Source data>
/-- Memory after a step is as it was, or a copy into the buffers of a context went into it, or the drawn contents of fresh
buffers did. -/
theorem Effect.mem_cases {s t : State} {n : Nat} {p : Part} (h : Effect s n p t) :
    t.mem = s.mem ∨ (∃ c a bs, t.mem = (Ctx.copyIn c s.cfg s.mem a bs).1)
      ∨ ∃ addrs fill, t.mem = s.cfg.fillBuffers s.mem addrs fill := by
  have copied {c : Ctx} {a : Nat} {bs : List Byte} {m : Memory} {tr : Option Trap}
      (hm : c.copyIn s.cfg s.mem a bs = (m, tr)) (ht : t.mem = m) :
      ∃ c a bs, t.mem = (Ctx.copyIn c s.cfg s.mem a bs).1 := ⟨c, a, bs, by rw [hm, ht]⟩
  cases h with
  | cut _ _ hm h => exact .inr (.inl (copied hm h.mem))
  | send _ _ _ _ hm _ _ h => exact .inr (.inl (copied hm h.mem))
  | filled _ _ _ _ hm _ _ _ h => exact .inr (.inl (copied hm h.mem))
  | laid _ _ _ h => exact .inr (.inr ⟨_, _, h.mem⟩)
  | _ =>
    rename_i h
    exact .inl h.mem

theorem Effect.mem_wf {s t : State} {n : Nat} {p : Part} (h : Effect s n p t) (hs : s.mem.wf) : t.mem.wf := by
  rcases h.mem_cases with hm | ⟨c, a, bs, hm⟩ | ⟨addrs, fill, hm⟩ <;> rw [hm]
  · exact hs
  · exact Ctx.copyIn_wf a bs hs
  · exact fillBuffers_wf addrs fill hs

/-- Settles O52: loading the entry writes no memory, and what the effect of the step writes keeps the form. -/
theorem memoryStaysCanonical : Obligations.MemoryStaysCanonical := by
  intro s t hs h
  obtain ⟨u, n, p, hu, he⟩ := step_effect h
  exact he.mem_wf (hu.mem ▸ hs)

end Sys2Proof.Machine
end

section
/-! Proofs of the memory family: every step keeps the buffers apart (20_memory.md R91, 40_ring.md R201). A state is read as
one list of buffer addresses for each id; a step shortens it, leaves it, or lays out one ring over fresh buffers. -/

namespace Sys2Proof

theorem apart_comm (a la b lb : Nat) : apart a la b lb = apart b lb a la := Bool.or_comm ..

/-- The buffers at two addresses have no byte in common. -/
def Config.Clear (cfg : Config) (a b : Addr) : Prop := apart a.toNat cfg.bufSize b.toNat cfg.bufSize = true

theorem Config.Clear.symm {cfg : Config} {a b : Addr} (h : cfg.Clear a b) : cfg.Clear b a := (apart_comm ..).trans h

/-- In a list of buffers clear of one another any two positions are, in either order. -/
theorem pairwise_clear_iff {cfg : Config} {l : List Addr} : l.Pairwise cfg.Clear ↔
    ∀ (k j : Nat) (a b : Addr), l[k]? = some a → l[j]? = some b → j ≠ k → cfg.Clear a b := by
  rw [List.pairwise_iff_getElem]
  constructor
  · intro h k j a b hk hj hne
    obtain ⟨hkl, rfl⟩ := List.getElem?_eq_some_iff.mp hk
    obtain ⟨hjl, rfl⟩ := List.getElem?_eq_some_iff.mp hj
    rcases Nat.lt_or_gt_of_ne hne with hlt | hlt
    · exact (h j k hjl hkl hlt).symm
    · exact h k j hkl hjl hlt
  · intro h k j hk hj hlt
    exact h k j _ _ (List.getElem?_eq_getElem hk) (List.getElem?_eq_getElem hj) (Nat.ne_of_gt hlt)

/-- A buffer address inside the 32-bit space and apart from the descriptor area. -/
def Config.Placed (cfg : Config) (a : Addr) : Prop :=
  a.toNat + cfg.bufSize ≤ 2 ^ 32 ∧ apart a.toNat cfg.bufSize cfg.descBase (8 * cfg.slots) = true

theorem bufferFree_iff {cfg : Config} {taken : List Nat} {a : Addr} : cfg.bufferFree taken a.toNat = true ↔
    cfg.Placed a ∧ ∀ b ∈ taken, apart a.toNat cfg.bufSize b cfg.bufSize = true := by
  simp [Config.bufferFree, Config.Placed]
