-- ==== Sys2Proof/Machine/PinDriver.lean ====
section
/-! DEFINITION. The pin driver: ENSURE_EXPORTED, SET_DIRECTION, WRITE_LEVEL, PULSE (40_pin_driver.md R73 to R76). -/

namespace Sys2Proof.Machine

/-- R73: the loop of ENSURE_EXPORTED with `left` export requests still allowed. -/
def exportLoop (i : Line) : Nat → State → Flow
  | 0, s =>
    match pinProbe i s with
    | (.present, s1) => .ok (s1.setExported i)
    | (.fail e, s1) => .raise (.io (.os e)) s1
    | (.hang, s1) => .hang s1
    | (.absent, s1) => .raise (.io .exportExhausted) s1
  | left + 1, s =>
    match pinProbe i s with
    | (.present, s1) => .ok (s1.setExported i)
    | (.fail e, s1) => .raise (.io (.os e)) s1
    | (.hang, s1) => .hang s1
    | (.absent, s1) =>
      match pinExport i s1 with
      | (.fail e, s2) => .raise (.io (.os e)) s2
      | (.hang, s2) => .hang s2
      | (.ok, s2) => exportLoop i left (delay s2.cfg.exportRetryDelay s2)
      | (.already, s2) => exportLoop i left (delay s2.cfg.exportRetryDelay s2)

/-- R73: ENSURE_EXPORTED. -/
def ensureExported (i : Line) : State → Flow :=
  admitted .ensureExported noChecks fun s => exportLoop i s.cfg.exportMaxAttempts s

/-- R74: the direction write of SET_DIRECTION and what its answer leaves. -/
def writeDirection (i : Line) (s : State) : Flow :=
  match pinSetDir i s with
  | (.ok, s1) => .ok (s1.setDir i .out)
  | (.fail e, s1) => .raise (.io (.os e)) (s1.setDir i .unknown)
  | (.hang, s1) => .hang s1

/-- R74: SET_DIRECTION. -/
def setDirection (i : Line) : State → Flow :=
  admitted .setDirection noChecks fun s => (ensureExported i s).andThen (writeDirection i)

/-- R75: the level write of WRITE_LEVEL and what its answer leaves. -/
def driveLevel (i : Line) (b : Bool) (s : State) : Flow :=
  match pinWrite i b s with
  | (.ok, s1) => .ok (s1.setLevel i (some b))
  | (.fail e, s1) => .raise (.io (.os e)) (s1.setLevel i none)
  | (.hang, s1) => .hang s1

/-- R75: WRITE_LEVEL. -/
def writeLevel (i : Line) (b : Bool) : State → Flow :=
  admitted .writeLevel (lineCheck i) (driveLevel i b)

/-- R76: PULSE, high and then low. -/
def pulse (i : Line) : State → Flow :=
  admitted .pulse (lineCheck i) fun s => (writeLevel i true s).andThen (writeLevel i false)

/-- The command ENSURE_EXPORTED (R73). -/
def execEnsureExported (i : Line) (s : State) : Host.Outcome State Fault Refusal := (ensureExported i s).outcome

/-- The command SET_DIRECTION (R74). -/
def execSetDirection (i : Line) (s : State) : Host.Outcome State Fault Refusal := (setDirection i s).outcome

/-- The command WRITE_LEVEL (R75). -/
def execWriteLevel (i : Line) (b : Bool) (s : State) : Host.Outcome State Fault Refusal := (writeLevel i b s).outcome

/-- The command PULSE (R76). -/
def execPulse (i : Line) (s : State) : Host.Outcome State Fault Refusal := (pulse i s).outcome

end Sys2Proof.Machine
end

Task prompt> Reproduce every line above. Keep it exact.

Your response>
/-- Memory after a step is as it was, or a copy into the buffers of a context went into it, or the drawn contents of fresh
buffers did. -/
theorem Effect.mem_cases {s t : State} {n : Nat} {p : Part} (h : Effect s n p t) :
    t.mem = s.mem ∨ (∃ c a bs, t.mem = (Ctx.copyIn c s.cfg s.mem a bs).1)
      ∨ ∃ addrs fill, t.mem = s.cfg.fillBuffers s.mem addrs fill := by
  have copied {c : Ctx} {a : Nat} {bs : List Byte} {m : Memory} {tr : Option Trap}
      (hm : c.copyIn s.cfg s.mem a bs = (m, tr)) (ht : t.mem = m) :
      ∃ c a bs, t.mem = (Ctx.copyIn c s.cfg s.mem a bs).1 := ⟨c, a, bs, by rw [hm, ht]⟩
  cases h with
  | cut _ _ hm h => exact .inr (.inl (copied hm h.mem))
  | send _ _ _ _ hm _ _ h => exact .inr (.inl (copied hm h.mem))
  | filled _ _ _ _ hm _ _ _ h => exact .inr (.inl (copied hm h.mem))
  | laid _ _ _ h => exact .inr (.inr ⟨_, _, h.mem⟩)
  | _ =>
    rename_i h
    exact .inl h.mem

theorem Effect.mem_wf {s t : State} {n : Nat} {p : Part} (h : Effect s n p t) (hs : s.mem.wf) : t.mem.wf := by
  rcases h.mem_cases with hm | ⟨c, a, bs, hm⟩ | ⟨addrs, fill, hm⟩ <;> rw [hm]
  · exact hs
  · exact Ctx.copyIn_wf a bs hs
  · exact fillBuffers_wf addrs fill hs

/-- Settles O52: loading the entry writes no memory, and what the effect of the step writes keeps the form. -/
theorem memoryStaysCanonical : Obligations.MemoryStaysCanonical := by
  intro s t hs h
  obtain ⟨u, n, p, hu, he⟩ := step_effect h
  exact he.mem_wf (hu.mem ▸ hs)

end Sys2Proof.Machine
end

section
/-! Proofs of the memory family: every step keeps the buffers apart (20_memory.md R91, 40_ring.md R201). A state is read as
one list of buffer addresses for each id; a step shortens it, leaves it, or lays out one ring over fresh buffers. -/

namespace Sys2Proof

theorem apart_comm (a la b lb : Nat) : apart a la b lb = apart b lb a la := Bool.or_comm ..

/-- The buffers at two addresses have no byte in common. -/
def Config.Clear (cfg : Config) (a b : Addr) : Prop := apart a.toNat cfg.bufSize b.toNat cfg.bufSize = true

theorem Config.Clear.symm {cfg : Config} {a b : Addr} (h : cfg.Clear a b) : cfg.Clear b a := (apart_comm ..).trans h

/-- In a list of buffers clear of one another any two positions are, in either order. -/
theorem pairwise_clear_iff {cfg : Config} {l : List Addr} : l.Pairwise cfg.Clear ↔
    ∀ (k j : Nat) (a b : Addr), l[k]? = some a → l[j]? = some b → j ≠ k → cfg.Clear a b := by
  rw [List.pairwise_iff_getElem]
  constructor
  · intro h k j a b hk hj hne
    obtain ⟨hkl, rfl⟩ := List.getElem?_eq_some_iff.mp hk
    obtain ⟨hjl, rfl⟩ := List.getElem?_eq_some_iff.mp hj
    rcases Nat.lt_or_gt_of_ne hne with hlt | hlt
    · exact (h j k hjl hkl hlt).symm
    · exact h k j hkl hjl hlt
  · intro h k j hk hj hlt
    exact h k j _ _ (List.getElem?_eq_getElem hk) (List.getElem?_eq_getElem hj) (Nat.ne_of_gt hlt)

/-- A buffer address inside the 32-bit space and apart from the descriptor area. -/
def Config.Placed (cfg : Config) (a : Addr) : Prop :=
  a.toNat + cfg.bufSize ≤ 2 ^ 32 ∧ apart a.toNat cfg.bufSize cfg.descBase (8 * cfg.slots) = true

theorem bufferFree_iff {cfg : Config} {taken : List Nat} {a : Addr} : cfg.bufferFree taken a.toNat = true ↔
    cfg.Placed a ∧ ∀ b ∈ taken, apart a.toNat cfg.bufSize b cfg.bufSize = true := by
  simp [Config.bufferFree, Config.Placed]
-- ==== Sys2Proof/Machine/PinDriver.lean ====
section
/-! DEFINITION. The pin driver: ENSURE_EXPORTED, SET_DIRECTION, WRITE_LEVEL, PULSE (40_pin_driver.md R73 to R76). -/

namespace Sys2Proof.Machine

/-- R73: the loop of ENSURE_EXPORTED with `left` export requests still allowed. -/
def exportLoop (i : Line) : Nat → State → Flow
  | 0, s =>
    match pinProbe i s with
    | (.present, s1) => .ok (s1.setExported i)
    | (.fail e, s1) => .raise (.io (.os e)) s1
    | (.hang, s1) => .hang s1
    | (.absent, s1) => .raise (.io .exportExhausted) s1
  | left + 1, s =>
    match pinProbe i s with
    | (.present, s1) => .ok (s1.setExported i)
    | (.fail e, s1) => .raise (.io (.os e)) s1
    | (.hang, s1) => .hang s1
    | (.absent, s1) =>
      match pinExport i s1 with
      | (.fail e, s2) => .raise (.io (.os e)) s2
      | (.hang, s2) => .hang s2
      | (.ok, s2) => exportLoop i left (delay s2.cfg.exportRetryDelay s2)
      | (.already, s2) => exportLoop i left (delay s2.cfg.exportRetryDelay s2)

/-- R73: ENSURE_EXPORTED. -/
def ensureExported (i : Line) : State → Flow :=
  admitted .ensureExported noChecks fun s => exportLoop i s.cfg.exportMaxAttempts s

/-- R74: the direction write of SET_DIRECTION and what its answer leaves. -/
def writeDirection (i : Line) (s : State) : Flow :=
  match pinSetDir i s with
  | (.ok, s1) => .ok (s1.setDir i .out)
  | (.fail e, s1) => .raise (.io (.os e)) (s1.setDir i .unknown)
  | (.hang, s1) => .hang s1

/-- R74: SET_DIRECTION. -/
def setDirection (i : Line) : State → Flow :=
  admitted .setDirection noChecks fun s => (ensureExported i s).andThen (writeDirection i)

/-- R75: the level write of WRITE_LEVEL and what its answer leaves. -/
def driveLevel (i : Line) (b : Bool) (s : State) : Flow :=
  match pinWrite i b s with
  | (.ok, s1) => .ok (s1.setLevel i (some b))
  | (.fail e, s1) => .raise (.io (.os e)) (s1.setLevel i none)
  | (.hang, s1) => .hang s1

/-- R75: WRITE_LEVEL. -/
def writeLevel (i : Line) (b : Bool) : State → Flow :=
  admitted .writeLevel (lineCheck i) (driveLevel i b)

/-- R76: PULSE, high and then low. -/
def pulse (i : Line) : State → Flow :=
  admitted .pulse (lineCheck i) fun s => (writeLevel i true s).andThen (writeLevel i false)

/-- The command ENSURE_EXPORTED (R73). -/
def execEnsureExported (i : Line) (s : State) : Host.Outcome State Fault Refusal := (ensureExported i s).outcome

/-- The command SET_DIRECTION (R74). -/
def execSetDirection (i : Line) (s : State) : Host.Outcome State Fault Refusal := (setDirection i s).outcome

/-- The command WRITE_LEVEL (R75). -/
def execWriteLevel (i : Line) (b : Bool) (s : State) : Host.Outcome State Fault Refusal := (writeLevel i b s).outcome

/-- The command PULSE (R76). -/
def execPulse (i : Line) (s : State) : Host.Outcome State Fault Refusal := (pulse i s).outcome

end Sys2Proof.Machine
end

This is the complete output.